-- ==== Sys2Proof/Certificates/Slice0/Obligations.lean ====
section
/-! DEFINITION. The statements for the provers. Each docstring names the rules of spec/ it formalises. -/

open Sys2Proof Sys2Proof.Machine

/-! ## Encoding -/

/-- Decoding the encoding of a well-formed command gives it back, every operand at every value (R87, R89). -/
def Obligations.DecodeOfEncodeIsTheCommand : Prop :=
  ∀ i : Instr, i.wellFormed = true → decode (encode i) = .ok i

/-- Each word that decodes has one reading: the command is well-formed and encodes to that very word (R84, R87, R89). -/
def Obligations.EncodeOfDecodeIsTheWord : Prop :=
  ∀ (v : Word) (i : Instr), decode v = .ok i → i.wellFormed = true ∧ encode i = v

/-- R86: a word decodes to a command exactly when it matches the command's mask and match; the free fields are W and IMM6
as the table says; no two rows match one word; a KEYSETUP with an unaccepted length is legal and fails with KEYLEN. -/
def Obligations.CommandsMatchMaskAndMatch : Prop :=
  (∀ v : Word,
    (v &&& 0xFFFFFFFF = 0x00000000 ↔ decode v = .ok .nop) ∧
    (v &&& 0xFFC0FEFF = 0x00000001 ↔ ∃ w len, decode v = .ok (.keysetup w len)) ∧
    (v &&& 0xFFFFFFFF = 0x00000002 ↔ decode v = .ok .encrypt) ∧
    (v &&& 0xFFFFFFFF = 0x00000003 ↔ decode v = .ok .decrypt) ∧
    (v &&& 0xFFC0FEFF = 0x00000004 ↔ ∃ w k, decode v = .ok (.roli w k)) ∧
    (v &&& 0xFFC0FEFF = 0x00000005 ↔ ∃ w k, decode v = .ok (.rori w k)) ∧
    (v &&& 0xFFFFFEFF = 0x00000006 ↔ ∃ w, decode v = .ok (.rolv w)) ∧
    (v &&& 0xFFFFFEFF = 0x00000007 ↔ ∃ w, decode v = .ok (.rorv w)) ∧
    (v &&& 0xFFFFFEFF = 0x00000008 ↔ ∃ w, decode v = .ok (.fmix w)) ∧
    (v &&& 0xFFFFFFFF = 0x00000009 ↔ decode v = .ok .zeroize)) ∧
  (∀ (v : Word) (w : Width) (n : Nat),
    decode v = .ok (.keysetup w n) ∨ decode v = .ok (.roli w n) ∨ decode v = .ok (.rori w n) →
      n = (v.toNat / 2 ^ 16) % 64 ∧ (w = .w64 ↔ v.getLsbD 8 = true)) ∧
  (∀ (v : Word) (w : Width),
    decode v = .ok (.rolv w) ∨ decode v = .ok (.rorv w) ∨ decode v = .ok (.fmix w) → (w = .w64 ↔ v.getLsbD 8 = true)) ∧
  List.Pairwise (fun a b : Word × Word => ∀ v : Word, ¬ (v &&& a.1 = a.2 ∧ v &&& b.1 = b.2))
    [(0xFFFFFFFF, 0x00000000), (0xFFC0FEFF, 0x00000001), (0xFFFFFFFF, 0x00000002), (0xFFFFFFFF, 0x00000003),
     (0xFFC0FEFF, 0x00000004), (0xFFC0FEFF, 0x00000005), (0xFFFFFEFF, 0x00000006), (0xFFFFFEFF, 0x00000007),
     (0xFFFFFEFF, 0x00000008), (0xFFFFFFFF, 0x00000009)] ∧
  (∀ (v : Word) (w : Width) (len : Nat) (s : State),
    v &&& 0xFFC0FEFF = 0x00000001 → decode v = .ok (.keysetup w len) → selectVariant w len = none →
      ∃ t, complete v s = .next t ∧ t.err = 2)

/-- R212: which words are illegal, and that an accepted illegal word completes with ERR = 1 and changes STATUS alone. -/
def Obligations.IllegalWordsCompleteWithIllegal : Prop :=
  ∀ v : Word,
    ((∃ r, decode v = .error r) ↔
      10 ≤ v.toNat % 16 ∨
      v.extractLsb' 4 4 ≠ 0 ∨ v.extractLsb' 9 7 ≠ 0 ∨ v.extractLsb' 22 10 ≠ 0 ∨
      (v.getLsbD 8 = true ∧ v.toNat % 16 ∈ [0x0, 0x2, 0x3, 0x9]) ∨
      (v.extractLsb' 16 6 ≠ 0 ∧ v.toNat % 16 ∈ [0x0, 0x2, 0x3, 0x6, 0x7, 0x8, 0x9])) ∧
    ∀ s : State, (∃ r, decode v = .error r) →
      ∃ t, complete v s = .next t ∧ Committed 1 s t ∧ SameInputs s t ∧ t.dout = s.dout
========================================
-- Exercise instructions --
Could you give the records again, exactly as they appear?

-- Result of the exercise --
-- ==== Sys2Proof/Certificates/Slice0/Obligations.lean ====
section
/-! DEFINITION. The statements for the provers. Each docstring names the rules of spec/ it formalises. -/

open Sys2Proof Sys2Proof.Machine

/-! ## Encoding -/

/-- Decoding the encoding of a well-formed command gives it back, every operand at every value (R87, R89). -/
def Obligations.DecodeOfEncodeIsTheCommand : Prop :=
  ∀ i : Instr, i.wellFormed = true → decode (encode i) = .ok i

/-- Each word that decodes has one reading: the command is well-formed and encodes to that very word (R84, R87, R89). -/
def Obligations.EncodeOfDecodeIsTheWord : Prop :=
  ∀ (v : Word) (i : Instr), decode v = .ok i → i.wellFormed = true ∧ encode i = v

/-- R86: a word decodes to a command exactly when it matches the command's mask and match; the free fields are W and IMM6
as the table says; no two rows match one word; a KEYSETUP with an unaccepted length is legal and fails with KEYLEN. -/
def Obligations.CommandsMatchMaskAndMatch : Prop :=
  (∀ v : Word,
    (v &&& 0xFFFFFFFF = 0x00000000 ↔ decode v = .ok .nop) ∧
    (v &&& 0xFFC0FEFF = 0x00000001 ↔ ∃ w len, decode v = .ok (.keysetup w len)) ∧
    (v &&& 0xFFFFFFFF = 0x00000002 ↔ decode v = .ok .encrypt) ∧
    (v &&& 0xFFFFFFFF = 0x00000003 ↔ decode v = .ok .decrypt) ∧
    (v &&& 0xFFC0FEFF = 0x00000004 ↔ ∃ w k, decode v = .ok (.roli w k)) ∧
    (v &&& 0xFFC0FEFF = 0x00000005 ↔ ∃ w k, decode v = .ok (.rori w k)) ∧
    (v &&& 0xFFFFFEFF = 0x00000006 ↔ ∃ w, decode v = .ok (.rolv w)) ∧
    (v &&& 0xFFFFFEFF = 0x00000007 ↔ ∃ w, decode v = .ok (.rorv w)) ∧
    (v &&& 0xFFFFFEFF = 0x00000008 ↔ ∃ w, decode v = .ok (.fmix w)) ∧
    (v &&& 0xFFFFFFFF = 0x00000009 ↔ decode v = .ok .zeroize)) ∧
  (∀ (v : Word) (w : Width) (n : Nat),
    decode v = .ok (.keysetup w n) ∨ decode v = .ok (.roli w n) ∨ decode v = .ok (.rori w n) →
      n = (v.toNat / 2 ^ 16) % 64 ∧ (w = .w64 ↔ v.getLsbD 8 = true)) ∧
  (∀ (v : Word) (w : Width),
    decode v = .ok (.rolv w) ∨ decode v = .ok (.rorv w) ∨ decode v = .ok (.fmix w) → (w = .w64 ↔ v.getLsbD 8 = true)) ∧
  List.Pairwise (fun a b : Word × Word => ∀ v : Word, ¬ (v &&& a.1 = a.2 ∧ v &&& b.1 = b.2))
    [(0xFFFFFFFF, 0x00000000), (0xFFC0FEFF, 0x00000001), (0xFFFFFFFF, 0x00000002), (0xFFFFFFFF, 0x00000003),
     (0xFFC0FEFF, 0x00000004), (0xFFC0FEFF, 0x00000005), (0xFFFFFEFF, 0x00000006), (0xFFFFFEFF, 0x00000007),
     (0xFFFFFEFF, 0x00000008), (0xFFFFFFFF, 0x00000009)] ∧
  (∀ (v : Word) (w : Width) (len : Nat) (s : State),
    v &&& 0xFFC0FEFF = 0x00000001 → decode v = .ok (.keysetup w len) → selectVariant w len = none →
      ∃ t, complete v s = .next t ∧ t.err = 2)

/-- R212: which words are illegal, and that an accepted illegal word completes with ERR = 1 and changes STATUS alone. -/
def Obligations.IllegalWordsCompleteWithIllegal : Prop :=
  ∀ v : Word,
    ((∃ r, decode v = .error r) ↔
      10 ≤ v.toNat % 16 ∨
      v.extractLsb' 4 4 ≠ 0 ∨ v.extractLsb' 9 7 ≠ 0 ∨ v.extractLsb' 22 10 ≠ 0 ∨
      (v.getLsbD 8 = true ∧ v.toNat % 16 ∈ [0x0, 0x2, 0x3, 0x9]) ∨
      (v.extractLsb' 16 6 ≠ 0 ∧ v.toNat % 16 ∈ [0x0, 0x2, 0x3, 0x6, 0x7, 0x8, 0x9])) ∧
    ∀ s : State, (∃ r, decode v = .error r) →
      ∃ t, complete v s = .next t ∧ Committed 1 s t ∧ SameInputs s t ∧ t.dout = s.dout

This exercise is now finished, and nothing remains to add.